* Exercise brief *
Please repeat exactly the lines below from the one containing "let w := u8 c (o + 8)" down to the one containing "placeBits (if v", both included, and nothing else.

* Data supplied *

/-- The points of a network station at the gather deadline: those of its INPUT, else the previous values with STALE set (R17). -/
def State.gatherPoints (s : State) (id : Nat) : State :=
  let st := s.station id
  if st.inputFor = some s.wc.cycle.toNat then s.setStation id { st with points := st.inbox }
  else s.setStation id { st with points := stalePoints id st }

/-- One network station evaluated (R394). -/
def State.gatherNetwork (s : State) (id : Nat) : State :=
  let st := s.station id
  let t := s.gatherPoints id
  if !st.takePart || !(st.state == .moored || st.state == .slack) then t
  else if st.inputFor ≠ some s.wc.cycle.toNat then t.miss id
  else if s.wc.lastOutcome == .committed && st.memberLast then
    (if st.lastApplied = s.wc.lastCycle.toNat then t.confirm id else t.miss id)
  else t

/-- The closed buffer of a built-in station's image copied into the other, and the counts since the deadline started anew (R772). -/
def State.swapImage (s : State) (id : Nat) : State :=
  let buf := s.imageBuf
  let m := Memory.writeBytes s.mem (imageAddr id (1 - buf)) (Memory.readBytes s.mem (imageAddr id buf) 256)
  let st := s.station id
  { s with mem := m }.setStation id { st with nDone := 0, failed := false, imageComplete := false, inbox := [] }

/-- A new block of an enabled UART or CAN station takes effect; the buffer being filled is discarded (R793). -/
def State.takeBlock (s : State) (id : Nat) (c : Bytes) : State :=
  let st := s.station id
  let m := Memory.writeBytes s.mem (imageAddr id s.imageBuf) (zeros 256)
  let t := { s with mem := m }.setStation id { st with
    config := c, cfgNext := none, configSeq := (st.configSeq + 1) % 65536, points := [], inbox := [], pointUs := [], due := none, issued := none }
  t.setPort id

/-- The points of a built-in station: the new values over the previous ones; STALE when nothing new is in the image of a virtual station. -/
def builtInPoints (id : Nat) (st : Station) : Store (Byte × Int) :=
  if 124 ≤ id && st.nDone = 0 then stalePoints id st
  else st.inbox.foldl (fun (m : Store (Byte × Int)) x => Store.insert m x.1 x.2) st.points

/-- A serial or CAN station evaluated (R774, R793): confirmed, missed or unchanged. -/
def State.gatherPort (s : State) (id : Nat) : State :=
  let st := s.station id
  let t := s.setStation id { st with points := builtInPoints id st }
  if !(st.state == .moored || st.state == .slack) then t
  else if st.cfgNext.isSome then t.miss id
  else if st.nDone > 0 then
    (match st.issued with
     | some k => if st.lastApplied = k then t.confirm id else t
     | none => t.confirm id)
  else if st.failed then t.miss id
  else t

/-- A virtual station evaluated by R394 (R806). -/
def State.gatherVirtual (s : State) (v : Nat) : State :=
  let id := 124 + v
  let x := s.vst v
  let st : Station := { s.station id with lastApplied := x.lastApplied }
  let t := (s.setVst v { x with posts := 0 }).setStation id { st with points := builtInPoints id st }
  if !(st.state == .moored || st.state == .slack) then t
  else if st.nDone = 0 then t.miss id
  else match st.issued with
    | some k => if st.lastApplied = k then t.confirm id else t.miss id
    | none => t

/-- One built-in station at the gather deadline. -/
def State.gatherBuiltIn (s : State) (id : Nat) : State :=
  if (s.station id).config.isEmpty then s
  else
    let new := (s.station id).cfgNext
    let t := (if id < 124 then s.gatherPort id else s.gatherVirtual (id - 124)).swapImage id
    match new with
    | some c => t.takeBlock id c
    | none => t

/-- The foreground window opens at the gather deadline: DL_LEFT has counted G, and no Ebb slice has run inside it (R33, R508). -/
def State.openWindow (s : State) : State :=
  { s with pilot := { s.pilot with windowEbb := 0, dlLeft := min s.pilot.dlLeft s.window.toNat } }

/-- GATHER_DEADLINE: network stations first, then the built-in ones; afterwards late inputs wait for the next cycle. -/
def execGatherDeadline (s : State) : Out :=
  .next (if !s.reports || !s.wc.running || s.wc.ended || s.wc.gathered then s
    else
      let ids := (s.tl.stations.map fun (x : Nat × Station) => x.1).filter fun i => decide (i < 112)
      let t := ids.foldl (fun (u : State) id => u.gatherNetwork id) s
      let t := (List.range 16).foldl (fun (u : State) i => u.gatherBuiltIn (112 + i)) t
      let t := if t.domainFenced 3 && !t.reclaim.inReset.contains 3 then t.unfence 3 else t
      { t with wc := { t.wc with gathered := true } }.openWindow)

--

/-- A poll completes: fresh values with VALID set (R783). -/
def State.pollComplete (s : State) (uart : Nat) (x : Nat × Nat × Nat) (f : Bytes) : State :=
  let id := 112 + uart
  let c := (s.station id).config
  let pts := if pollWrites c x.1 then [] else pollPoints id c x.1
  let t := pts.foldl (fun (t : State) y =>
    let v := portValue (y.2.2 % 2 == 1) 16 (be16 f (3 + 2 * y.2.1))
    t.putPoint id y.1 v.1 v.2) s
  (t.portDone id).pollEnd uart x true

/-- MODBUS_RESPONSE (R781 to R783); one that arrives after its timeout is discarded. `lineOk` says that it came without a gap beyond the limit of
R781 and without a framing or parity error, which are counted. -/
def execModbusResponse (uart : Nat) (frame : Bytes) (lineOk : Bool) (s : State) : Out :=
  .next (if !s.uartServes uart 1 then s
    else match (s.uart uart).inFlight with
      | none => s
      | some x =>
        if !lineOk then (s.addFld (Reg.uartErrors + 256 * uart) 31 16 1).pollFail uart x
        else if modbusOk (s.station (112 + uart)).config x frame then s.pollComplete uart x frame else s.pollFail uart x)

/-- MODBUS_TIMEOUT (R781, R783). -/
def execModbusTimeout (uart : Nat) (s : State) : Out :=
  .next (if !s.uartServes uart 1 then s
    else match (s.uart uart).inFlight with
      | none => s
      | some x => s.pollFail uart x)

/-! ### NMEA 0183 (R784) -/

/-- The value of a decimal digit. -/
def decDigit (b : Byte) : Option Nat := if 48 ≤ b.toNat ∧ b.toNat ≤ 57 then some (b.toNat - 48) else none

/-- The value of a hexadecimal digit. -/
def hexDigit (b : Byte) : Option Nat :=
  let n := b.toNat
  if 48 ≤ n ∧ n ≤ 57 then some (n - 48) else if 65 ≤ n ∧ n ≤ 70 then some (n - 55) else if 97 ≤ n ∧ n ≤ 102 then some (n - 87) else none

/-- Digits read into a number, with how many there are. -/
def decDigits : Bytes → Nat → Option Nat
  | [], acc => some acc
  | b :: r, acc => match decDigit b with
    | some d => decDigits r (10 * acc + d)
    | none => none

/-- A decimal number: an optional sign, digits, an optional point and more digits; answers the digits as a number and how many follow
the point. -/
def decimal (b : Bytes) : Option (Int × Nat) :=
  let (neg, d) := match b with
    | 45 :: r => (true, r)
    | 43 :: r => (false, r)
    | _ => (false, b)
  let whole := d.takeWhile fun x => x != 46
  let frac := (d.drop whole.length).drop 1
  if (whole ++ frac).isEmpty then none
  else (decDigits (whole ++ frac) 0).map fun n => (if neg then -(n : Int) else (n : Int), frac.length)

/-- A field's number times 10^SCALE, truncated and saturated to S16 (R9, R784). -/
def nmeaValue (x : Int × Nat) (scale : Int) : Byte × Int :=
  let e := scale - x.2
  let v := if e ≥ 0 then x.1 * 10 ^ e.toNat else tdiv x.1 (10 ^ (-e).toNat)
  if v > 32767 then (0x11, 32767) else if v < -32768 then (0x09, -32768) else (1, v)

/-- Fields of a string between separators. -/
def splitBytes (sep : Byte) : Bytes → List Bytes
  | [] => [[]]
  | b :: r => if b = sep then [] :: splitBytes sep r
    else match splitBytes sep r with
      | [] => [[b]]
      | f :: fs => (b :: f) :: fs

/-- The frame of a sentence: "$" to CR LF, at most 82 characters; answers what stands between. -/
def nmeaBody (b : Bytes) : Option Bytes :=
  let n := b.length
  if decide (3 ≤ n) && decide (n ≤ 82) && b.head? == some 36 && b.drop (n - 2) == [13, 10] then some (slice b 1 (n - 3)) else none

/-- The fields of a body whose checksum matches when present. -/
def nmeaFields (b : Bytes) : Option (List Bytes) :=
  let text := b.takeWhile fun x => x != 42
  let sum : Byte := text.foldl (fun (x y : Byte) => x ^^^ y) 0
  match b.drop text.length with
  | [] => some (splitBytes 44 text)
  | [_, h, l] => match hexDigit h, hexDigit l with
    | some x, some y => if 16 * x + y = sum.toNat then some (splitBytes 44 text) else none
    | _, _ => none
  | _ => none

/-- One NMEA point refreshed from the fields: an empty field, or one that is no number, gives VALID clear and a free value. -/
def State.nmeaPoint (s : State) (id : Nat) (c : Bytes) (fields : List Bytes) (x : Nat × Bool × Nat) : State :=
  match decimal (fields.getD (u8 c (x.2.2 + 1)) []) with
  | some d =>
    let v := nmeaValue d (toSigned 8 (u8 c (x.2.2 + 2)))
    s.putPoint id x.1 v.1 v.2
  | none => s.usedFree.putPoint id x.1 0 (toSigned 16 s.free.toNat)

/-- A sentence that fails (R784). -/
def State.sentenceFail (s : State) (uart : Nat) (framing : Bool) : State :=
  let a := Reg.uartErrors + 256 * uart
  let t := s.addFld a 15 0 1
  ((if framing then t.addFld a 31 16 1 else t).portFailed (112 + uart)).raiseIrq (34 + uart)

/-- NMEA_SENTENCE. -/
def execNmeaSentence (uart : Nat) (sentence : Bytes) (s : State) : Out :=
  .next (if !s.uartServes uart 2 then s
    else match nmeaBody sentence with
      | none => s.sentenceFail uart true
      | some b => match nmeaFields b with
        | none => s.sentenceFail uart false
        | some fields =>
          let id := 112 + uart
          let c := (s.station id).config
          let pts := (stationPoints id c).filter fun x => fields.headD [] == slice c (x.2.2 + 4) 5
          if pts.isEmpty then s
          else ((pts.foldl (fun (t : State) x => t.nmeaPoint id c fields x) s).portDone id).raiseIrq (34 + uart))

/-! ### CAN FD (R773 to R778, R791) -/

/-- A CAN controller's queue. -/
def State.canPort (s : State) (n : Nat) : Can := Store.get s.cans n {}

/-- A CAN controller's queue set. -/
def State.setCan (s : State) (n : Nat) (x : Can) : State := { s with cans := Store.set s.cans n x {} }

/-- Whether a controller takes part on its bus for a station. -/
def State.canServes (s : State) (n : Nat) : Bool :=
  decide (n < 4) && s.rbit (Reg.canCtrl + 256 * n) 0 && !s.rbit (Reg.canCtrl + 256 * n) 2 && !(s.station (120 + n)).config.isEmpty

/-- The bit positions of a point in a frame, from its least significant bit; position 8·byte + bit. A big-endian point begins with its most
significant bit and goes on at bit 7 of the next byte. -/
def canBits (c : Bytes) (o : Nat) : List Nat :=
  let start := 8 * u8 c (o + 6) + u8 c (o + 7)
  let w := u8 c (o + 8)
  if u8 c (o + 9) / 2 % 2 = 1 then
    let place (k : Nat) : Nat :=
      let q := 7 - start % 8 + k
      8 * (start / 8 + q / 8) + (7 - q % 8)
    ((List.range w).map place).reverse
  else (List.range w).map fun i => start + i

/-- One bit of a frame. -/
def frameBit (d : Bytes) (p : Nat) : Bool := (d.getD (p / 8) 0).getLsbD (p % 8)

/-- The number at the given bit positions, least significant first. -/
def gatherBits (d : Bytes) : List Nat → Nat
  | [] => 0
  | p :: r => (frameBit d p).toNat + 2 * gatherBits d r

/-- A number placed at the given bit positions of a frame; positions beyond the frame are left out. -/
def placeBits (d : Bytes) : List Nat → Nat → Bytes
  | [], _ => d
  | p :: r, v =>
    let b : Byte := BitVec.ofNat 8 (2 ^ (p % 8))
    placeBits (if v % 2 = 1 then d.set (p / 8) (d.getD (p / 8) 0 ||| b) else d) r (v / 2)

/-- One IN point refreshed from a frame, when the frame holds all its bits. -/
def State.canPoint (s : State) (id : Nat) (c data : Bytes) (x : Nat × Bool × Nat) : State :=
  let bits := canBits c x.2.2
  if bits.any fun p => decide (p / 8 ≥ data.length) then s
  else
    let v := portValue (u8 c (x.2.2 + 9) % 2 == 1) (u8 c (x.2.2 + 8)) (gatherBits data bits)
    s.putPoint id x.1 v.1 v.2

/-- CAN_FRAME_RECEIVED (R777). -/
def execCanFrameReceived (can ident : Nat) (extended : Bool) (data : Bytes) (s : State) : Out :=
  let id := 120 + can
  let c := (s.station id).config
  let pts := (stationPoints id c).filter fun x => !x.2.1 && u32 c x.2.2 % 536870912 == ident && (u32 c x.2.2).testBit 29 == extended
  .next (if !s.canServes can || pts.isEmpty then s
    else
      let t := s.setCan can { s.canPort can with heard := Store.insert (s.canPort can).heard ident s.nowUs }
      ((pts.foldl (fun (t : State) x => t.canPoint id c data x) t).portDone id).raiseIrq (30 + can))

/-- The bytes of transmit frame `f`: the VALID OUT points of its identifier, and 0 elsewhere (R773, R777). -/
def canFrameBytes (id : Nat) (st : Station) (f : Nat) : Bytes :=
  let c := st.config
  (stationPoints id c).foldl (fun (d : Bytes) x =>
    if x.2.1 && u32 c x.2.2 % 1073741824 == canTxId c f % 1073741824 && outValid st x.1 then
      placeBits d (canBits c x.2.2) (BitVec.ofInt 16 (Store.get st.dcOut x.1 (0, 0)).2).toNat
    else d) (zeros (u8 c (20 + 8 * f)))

* Exercise response *
  let w := u8 c (o + 8)
  if u8 c (o + 9) / 2 % 2 = 1 then
    let place (k : Nat) : Nat :=
      let q := 7 - start % 8 + k
      8 * (start / 8 + q / 8) + (7 - q % 8)
    ((List.range w).map place).reverse
  else (List.range w).map fun i => start + i

/-- One bit of a frame. -/
def frameBit (d : Bytes) (p : Nat) : Bool := (d.getD (p / 8) 0).getLsbD (p % 8)

/-- The number at the given bit positions, least significant first. -/
def gatherBits (d : Bytes) : List Nat → Nat
  | [] => 0
  | p :: r => (frameBit d p).toNat + 2 * gatherBits d r

/-- A number placed at the given bit positions of a frame; positions beyond the frame are left out. -/
def placeBits (d : Bytes) : List Nat → Nat → Bytes
  | [], _ => d
  | p :: r, v =>
    let b : Byte := BitVec.ofNat 8 (2 ^ (p % 8))
    placeBits (if v % 2 = 1 then d.set (p / 8) (d.getD (p / 8) 0 ||| b) else d) r (v / 2)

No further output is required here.